I am recommending you donate funds to The American Red Cross. I have seen with my own eyes how important and effective the Red Cross is in helping people; they are in town this week tending to evacuees.

Please check with your company; many will match your contribution dollar for dollar.

Technorati tags: flood aid Hurricane Katrina

And it’s not just New Orleans.

Naturally, New Orleans is getting lots of attention. But the Mississippi Gulf Coast has been nearly erased by Katrina. WLBT TV posted a video shot from a helicopter this morning. The word “devastation” doesn’t seem to cover it, really.

If you have a moment, you should watch what television news coverage couldn’t capture when it happened.

As bad as the winds were, it was the incredible storm surge from Katrina pulled in from the gulf that managed to lift a couple of the floating casinos, take them across the beach, across highway 90, and drop on top of other buildings. (Well, any buildings that still existed.)

Brendan Loy (The Irish Trojan’s Blog) posted a link to a BBC-hosted story and video that will break your heart. And if it doesn’t break your heart in two, I wouldn’t want to know you.

New Orleans annihilated?

The Times Picayune, the paper of record for me growing up in the New Orleans area, has gone to an online edition-only today. In an article just posted titled, “Will New Orleans Survive?”, writer James Varney says:

On the southern fringe of New Orleans’ City Park there is a live oak with a branch that dips low, goes briefly underground, and comes up the other side still thriving.

It’s ancient and gnarled, this tree, and filtered sunglight slants through its crown at dusk. It’s a sublime thing.

When we talk about these majestic items that dot New Orleans’ landscape we say, “is,” but we may mean, “was.” The reports are still scattered, the news from the ground still incomplete, but Hurricane Katrina may have annihilated New Orleans.

It looks bad to everyone. “It’s impossible for us to say how many structures can be salvaged,” Gov. Kathleen Blanco said late Tuesday. But can the birthplace of jazz truly be wiped from the face of the earth?

New Orleans may yet surprise. Too often the city is written off as a whiskey nirvana, where one guzzles Pimms cups at Napoleon House in the French Quarter at night, and eggs and grits at the Camellia Grill in the Riverbend at sunrise.

The rest of the article is good reading because it touches on a lot of reasons why I’m pretty sure the city will surprise again int he face of Katrina’s devastation. People and the cities they inhabit are remarkably resilient. When faced with insurmountable tasks, people, in general, will find a way over, around or through.

The very history of south Louisiana — and New Orleans in particular — is a testament to surviving.

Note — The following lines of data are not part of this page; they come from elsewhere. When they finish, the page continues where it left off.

-- ==== Sys2Proof/Machine/Frame.lean ====
section
/-! DEFINITION. The three frame rows (R90 to R101, R106): a whole frame is parsed by the decoder and each packet it completes is
dispatched. -/

namespace Sys2Proof.Machine

/-- FEED of a byte sequence (R108), with DISPATCH of every packet completed (R3, R193): the frame's bytes go through
DEC.STEP one by one, whatever state the decoder is in (log 4). -/
def parseBytes (bytes : List Byte) (s : State) : Answer := pollStart (.feed bytes) s

/-- FRAME.SPEED: `24 24 53 L` and what follows (R98, R106). -/
def execFrameSpeed (len : Byte) (rest : List Byte) (s : State) : Answer :=
  parseBytes ([syncByte, syncByte, typeSpeed, len] ++ rest) s

/-- FRAME.MESSAGE: `24 24 4D L` and what follows (R99, R106). -/
def execFrameMessage (len : Byte) (rest : List Byte) (s : State) : Answer :=
  parseBytes ([syncByte, syncByte, typeMessage, len] ++ rest) s

/-- FRAME.UNKNOWN: any other type byte (R100, R106). -/
def execFrameUnknown (ptype len : Byte) (rest : List Byte) (s : State) : Answer :=
  parseBytes ([syncByte, syncByte, ptype, len] ++ rest) s

end Sys2Proof.Machine
end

It’s events like this that remind people they are people first, Orleanians second, and skin color somewhere down the line. Substitute another city for New Orleans and I believe the same could be said for any other city under such dire conditions.

Katrina, the monster.

I’ve been through many hurricanes. This is going to sound weird, but some of my fondest memories of childhood are from hurricanes. My childhood home was a former turn-of-the-century Catholic rectory that was built to withstand the gulf’s hurricanes. So, when the hurricanes came to the Gulf south, family and friends camped out at our house. To the kids, that meant flashlights for everyone and sleeping on the floor. As a kid, how could it get any better than that?

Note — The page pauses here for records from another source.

-- ==== Sys2Proof/Laws/Transport.lean ====
section
/-! SUPPORT. What the primitive steps of a composite operation can do, and that they keep a state sound. -/

namespace Sys2Proof.Machine

/-! ## Soundness of the shared operations -/

theorem sound_of_parts (s t : State) (h : s.sound) (h1 : t.inR = s.inR) (h2 : t.outR = s.outR) (h3 : t.dec = s.dec)
    (h4 : t.enq = s.enq) : t.sound := by
  unfold State.sound at h ⊢; rw [h1, h2, h3, h4]; exact h

theorem sound_ring (s : State) (r : RingSel) (h : s.sound) : (s.ring r).sound := by
  cases r
  · exact h.1
  · exact h.2.1

theorem setRing_sound (s : State) (r : RingSel) (ρ : Ring) (h : s.sound) (hρ : ρ.sound) : (s.setRing r ρ).sound := by
  cases r
  · exact ⟨hρ, h.2.1, h.2.2.1, h.2.2.2⟩
  · exact ⟨h.1, hρ, h.2.2.1, h.2.2.2⟩

theorem ringPush_sound (r : RingSel) (b : Byte) (s : State) (h : s.sound) : (ringPush r b s).2.sound := by
  rcases ringPush_cases r b s with ⟨_, e⟩ | ⟨hf, e⟩ <;> rw [e]
  · exact h
  · exact setRing_sound _ _ _ h (push_sound _ b (sound_ring s r h) hf)

theorem ringPop_sound (r : RingSel) (s t : State) (v : Option Byte) (h : s.sound) (hr : ringPop r s = .ok (v, t)) :
    t.sound := by
  rcases ringPop_cases r s with ⟨_, e⟩ | ⟨he, w, _, e⟩ | ⟨_, _, e⟩ <;> rw [e] at hr <;> cases hr
  · exact h
  · exact setRing_sound _ _ _ h (pop_sound _ (sound_ring s r h) he)

theorem ringTake_sound (r : RingSel) (n : Nat) :
    ∀ s, s.sound → ∃ bs t, ringTake r n s = .ok (bs, t) ∧ t.sound := by
  induction n with
  | zero => intro s h; exact ⟨_, _, rfl, h⟩
  | succ n ih =>
    intro s h
    obtain ⟨v, t, hp⟩ := ringPop_ok r s (sound_ring s r h)
    have ht := ringPop_sound r s t v h hp
    cases v with
    | none => exact ⟨[], t, by simp [ringTake, hp], ht⟩
    | some b =>
      obtain ⟨bs, u, hu, hus⟩ := ih t ht
      exact ⟨b :: bs, u, by simp [ringTake, hp, hu], hus⟩

theorem stepDecoder_state_sound (b : Byte) (s t : State) (e : Option Event) (h : s.sound)
    (hr : stepDecoder b s = .ok (e, t)) : t.sound := by
  obtain ⟨h1, h2, -, h4, -⟩ := stepDecoder_frame b s t e hr
  refine ⟨?_, ?_, stepDecoder_sound b s t e h.2.2.1 hr, ?_⟩
  · rw [h1]; exact h.1
  · rw [h2]; exact h.2.1
  · rw [h4]; exact h.2.2.2

/-- DISPATCH changes no state of the block (R226): only the four histories it may write. -/
theorem dispatchPacket_frame (p : Packet) (s : State) :
    (dispatchPacket p s).inR = s.inR ∧ (dispatchPacket p s).outR = s.outR ∧ (dispatchPacket p s).dec = s.dec ∧
    (dispatchPacket p s).alive = s.alive ∧ (dispatchPacket p s).enq = s.enq ∧ (dispatchPacket p s).poll = s.poll ∧
    (dispatchPacket p s).wireOut = s.wireOut ∧ (dispatchPacket p s).pktOut = s.pktOut ∧
    (dispatchPacket p s).returns = s.returns ∧ (dispatchPacket p s).ports = s.ports ∧
    (dispatchPacket p s).sched = s.sched ∧ (dispatchPacket p s).cfg = s.cfg := by
  unfold dispatchPacket
  cases classify p <;> simp [raise]

theorem dispatchPacket_sound (p : Packet) (s : State) (h : s.sound) : (dispatchPacket p s).sound :=
  sound_of_parts s _ h (dispatchPacket_frame p s).1 (dispatchPacket_frame p s).2.1 (dispatchPacket_frame p s).2.2.1
    (dispatchPacket_frame p s).2.2.2.2.1

/-- Only IO.FAIL on the device is not admitted (R203). -/
theorem variantAdmits_eq_false (v : Threads) (i : Instr) : variantAdmits v i = false ↔ v = .device ∧ i = .ioFail := by
  simp [variantAdmits]

/-! ## The ENQUEUE in flight -/

/-- No ENQUEUE is in progress: none is pushing, and no frame waits for its room test. -/
theorem busy_eq_false (e : Enq) : e.busy = false ↔ e.active = false ∧ e.pending = none := by simp [Enq.busy]

@[simp] theorem busy_active (frame : List Byte) (idx : Nat) (p : Option (List Byte)) : Enq.busy ⟨true, frame, idx, p⟩ = true := rfl

/-- Everything one push of an ENQUEUE can do: hold, push a byte and go on, push the last byte and return `Ok`, or
(only when the index is past the frame) return. -/
theorem enqPush_cases (s : State) :
    (s.outR.isFull = true ∧ s.enq.idx < s.enq.frame.length ∧ enqPush s = s) ∨
    (∃ b, s.outR.isFull = false ∧ s.enq.frame[s.enq.idx]? = some b ∧ s.enq.idx + 1 < s.enq.frame.length ∧
      enqPush s = (ringPush .out b s).2.setEnq { s.enq with idx := s.enq.idx + 1 }) ∨
    (∃ b, s.outR.isFull = false ∧ s.enq.frame[s.enq.idx]? = some b ∧ s.enq.idx + 1 = s.enq.frame.length ∧
      enqPush s = ((ringPush .out b s).2.setEnq { s.enq with active := false, idx := s.enq.idx + 1 }).answer .cmd .ok) ∨
    (s.enq.frame.length ≤ s.enq.idx ∧ enqPush s = (s.setEnq { s.enq with active := false }).answer .cmd .ok) := by
  unfold enqPush
  cases hg : s.enq.frame[s.enq.idx]? with
  | none => exact .inr (.inr (.inr ⟨by simpa using hg, rfl⟩))
  | some b =>
    obtain ⟨hlt, -⟩ := List.getElem?_eq_some_iff.mp hg
    by_cases hf : s.outR.isFull = true
    · exact .inl ⟨hf, hlt, by simp [hf]⟩
    · have hf' : s.outR.isFull = false := by simpa using hf
      by_cases hl : s.enq.idx + 1 = s.enq.frame.length
      · exact .inr (.inr (.inl ⟨b, hf', rfl, hl, by simp [hf', hl]⟩))
      · exact .inr (.inl ⟨b, hf', rfl, by omega, by simp [hf', hl]⟩)

/-- Everything the test of the room can do: end the call with `WouldBlock`, or let the pushes begin (R195). -/
theorem enqRoom_cases (frame : List Byte) (s : State) :
    (s.outR.free < frame.length ∧ enqRoom frame s = (s.setEnq { s.enq with pending := none }).answer .cmd .wouldBlock) ∨
    (frame.length ≤ s.outR.free ∧ enqRoom frame s = s.setEnq ⟨true, frame, 0, none⟩) := by
  unfold enqRoom
  by_cases h : s.outR.free < frame.length
  · exact .inl ⟨h, if_pos h⟩
  · exact .inr ⟨by omega, if_neg h⟩

theorem enqStep_room (s : State) (frame : List Byte) (h : s.enq.pending = some frame) : enqStep s = enqRoom frame s := by
  simp [enqStep, h]

theorem enqStep_push (s : State) (h : s.enq.pending = none) : enqStep s = enqPush s := by simp [enqStep, h]

theorem setEnq_sound (s : State) (e : Enq) (h : s.sound) (he : e.sound) : (s.setEnq e).sound := ⟨h.1, h.2.1, h.2.2.1, he⟩

theorem answer_sound (s : State) (a : Agent) (v : Result) (h : s.sound) : (s.answer a v).sound := h

/-- A frame that has just been encoded is a sound ENQUEUE at its first push. -/
theorem enq_begun_sound (frame : List Byte) (h : frameFits frame) : Enq.sound ⟨true, frame, 0, none⟩ :=
  ⟨fun _ => ⟨h, show 0 < frame.length from Nat.lt_of_lt_of_le (by decide) h.1⟩, nofun⟩

theorem enqPush_sound (s : State) (h : s.sound) (hn : s.enq.pending = none) : (enqPush s).sound := by
  have hp : ∀ b, (ringPush .out b s).2.sound := fun b => ringPush_sound .out b s h
  have none_sound : ∀ e : Enq, e.pending = none → (e.active = true → frameFits e.frame ∧ e.idx < e.frame.length) → e.sound :=
    fun e h1 h2 => ⟨h2, fun f hf => by rw [h1] at hf; cases hf⟩
  rcases enqPush_cases s with ⟨_, _, e⟩ | ⟨b, _, _, hl, e⟩ | ⟨b, _, _, hl, e⟩ | ⟨_, e⟩ <;> rw [e]
  · exact h
  · exact setEnq_sound _ _ (hp b) (none_sound _ hn fun ha => ⟨(h.2.2.2.1 ha).1, hl⟩)
  · exact answer_sound _ _ _ (setEnq_sound _ _ (hp b) (none_sound _ hn (by simp)))
  · exact answer_sound _ _ _ (setEnq_sound _ _ h (none_sound _ hn (by simp)))

theorem enqRoom_sound (frame : List Byte) (s : State) (h : s.sound) (hf : s.enq.pending = some frame) : (enqRoom frame s).sound := by
  obtain ⟨hfit, hact⟩ := h.2.2.2.2 frame hf
  rcases enqRoom_cases frame s with ⟨_, e⟩ | ⟨_, e⟩ <;> rw [e]
  · exact answer_sound _ _ _ (setEnq_sound _ _ h ⟨fun ha => absurd (hact.symm.trans ha) (by decide), nofun⟩)
  · exact setEnq_sound _ _ h (enq_begun_sound frame hfit)

theorem enqStep_sound (s : State) (h : s.sound) : (enqStep s).sound := by
  cases hp : s.enq.pending with
  | none => rw [enqStep_push s hp]; exact enqPush_sound s h hp
  | some frame => rw [enqStep_room s frame hp]; exact enqRoom_sound frame s h hp

theorem enqSteps_sound (k : Nat) : ∀ s, s.sound → (enqSteps k s).sound := by
  induction k with
  | zero => intro s h; exact h
  | succ k ih =>
    intro s h
    unfold enqSteps
    split
    · exact ih _ (enqStep_sound s h)
    · exact h

theorem encodedFrame_length (ptype len : Byte) (payload frame : List Byte) (h : encodedFrame ptype len payload = some frame) :
    frameFits frame := by
  unfold encodedFrame at h
  split at h <;> rename_i hl
  · cases h
  · cases h
    simp only [payloadMax] at hl
    simp only [frameFits, frameOverhead, payloadMax, frameBytes, List.length_append, List.length_cons, List.length_nil, List.length_take]
    omega

/-- ENCODE leaves a sound ENQUEUE in progress (R194, R195). -/
theorem enqEncoded_sound (frame : List Byte) (s : State) (h : s.sound) (hf : frameFits frame) (hb : s.enq.busy = false) :
    (enqEncoded frame s).sound := by
  have ha := ((busy_eq_false s.enq).mp hb).1
  unfold enqEncoded
  cases s.cfg.policy with
  | spin => exact setEnq_sound _ _ h (enq_begun_sound frame hf)
  | reject => exact setEnq_sound _ _ h ⟨fun h' => absurd (ha.symm.trans h') (by decide), fun f e => by cases e; exact ⟨hf, ha⟩⟩

theorem enqStart_sound (frame : List Byte) (s : State) (h : s.sound) (hf : frameFits frame) (hb : s.enq.busy = false) :
    (enqStart frame s).sound := by
  have he := enqEncoded_sound frame s h hf hb
  unfold enqStart
  cases s.cfg.grain with
  | call => exact enqSteps_sound _ _ he
  | primitive => exact he

/-! ## The POLL call in progress -/

/-- One primitive step of a call keeps a sound state sound and never faults (R65). -/
theorem pollStep_sound (c : PollCall) (s : State) (h : s.sound) : ∃ t, pollStep c s = .next t ∧ t.sound := by
  unfold pollStep
  cases c.phase with
  | pop =>
    have hpop : ∀ k : Option Byte → State → Answer, (∀ v t, t.sound → ∃ u, k v t = .next u ∧ u.sound) →
        ∃ u, finishWith (ringPop .inp s) k = .next u ∧ u.sound := by
      intro k hk
      obtain ⟨v, t, hp⟩ := ringPop_ok .inp s h.1
      rw [hp]
      exact hk v t (ringPop_sound .inp s t v h hp)
    simp only [pollPop]
    cases c.kind with
    | feed rest => cases rest <;> exact ⟨_, rfl, h⟩
    | one => apply hpop; intro v t ht; cases v <;> exact ⟨_, rfl, ht⟩
    | all => apply hpop; intro v t ht; cases v <;> exact ⟨_, rfl, ht⟩
  | dec b =>
    obtain ⟨e, t, hd⟩ := stepDecoder_ok b s h.2.2.1
    have ht := stepDecoder_state_sound b s t e h hd
    simp only [pollDec, hd, finishWith]
    rcases e with _ | (p | g) <;> exact ⟨_, rfl, ht⟩
  | disp p =>
    have hd := dispatchPacket_sound p s h
    simp only [pollDisp]
    cases c.kind <;> exact ⟨_, rfl, hd⟩

theorem pollSteps_sound (k : Nat) : ∀ s, s.sound → ∃ t, pollSteps k s = .next t ∧ t.sound := by
  induction k with
  | zero => intro s h; exact ⟨s, rfl, h⟩
  | succ k ih =>
    intro s h
    unfold pollSteps
    cases hp : s.poll with
    | none => exact ⟨s, rfl, h⟩
    | some c =>
      obtain ⟨t, ht, hs⟩ := pollStep_sound c s h
      simp only [ht]
      exact ih t hs

end Sys2Proof.Machine
end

But here in Big People Land, I have quite a different opinion of hurricanes. The devastation Katrina caused leaves me at a loss for words. From New Orleans through the Mississippi Gulf Coast, the destruction is impossible to comprehend.

Here are a few links for you to visit if you have a moment. And say a prayer for the people along the gulf coast if you are so inclined:

Josh Britton

The Irish Trojan’s Blog

Video interview with New Orleans Mayor Ray Nagin Monday night.

Times Picayune newspaper online (print edition was cancelled)

Time Picayune blog

WDSU TV

WWL TV

WLBT TV

I’m still trying to contact family and friends.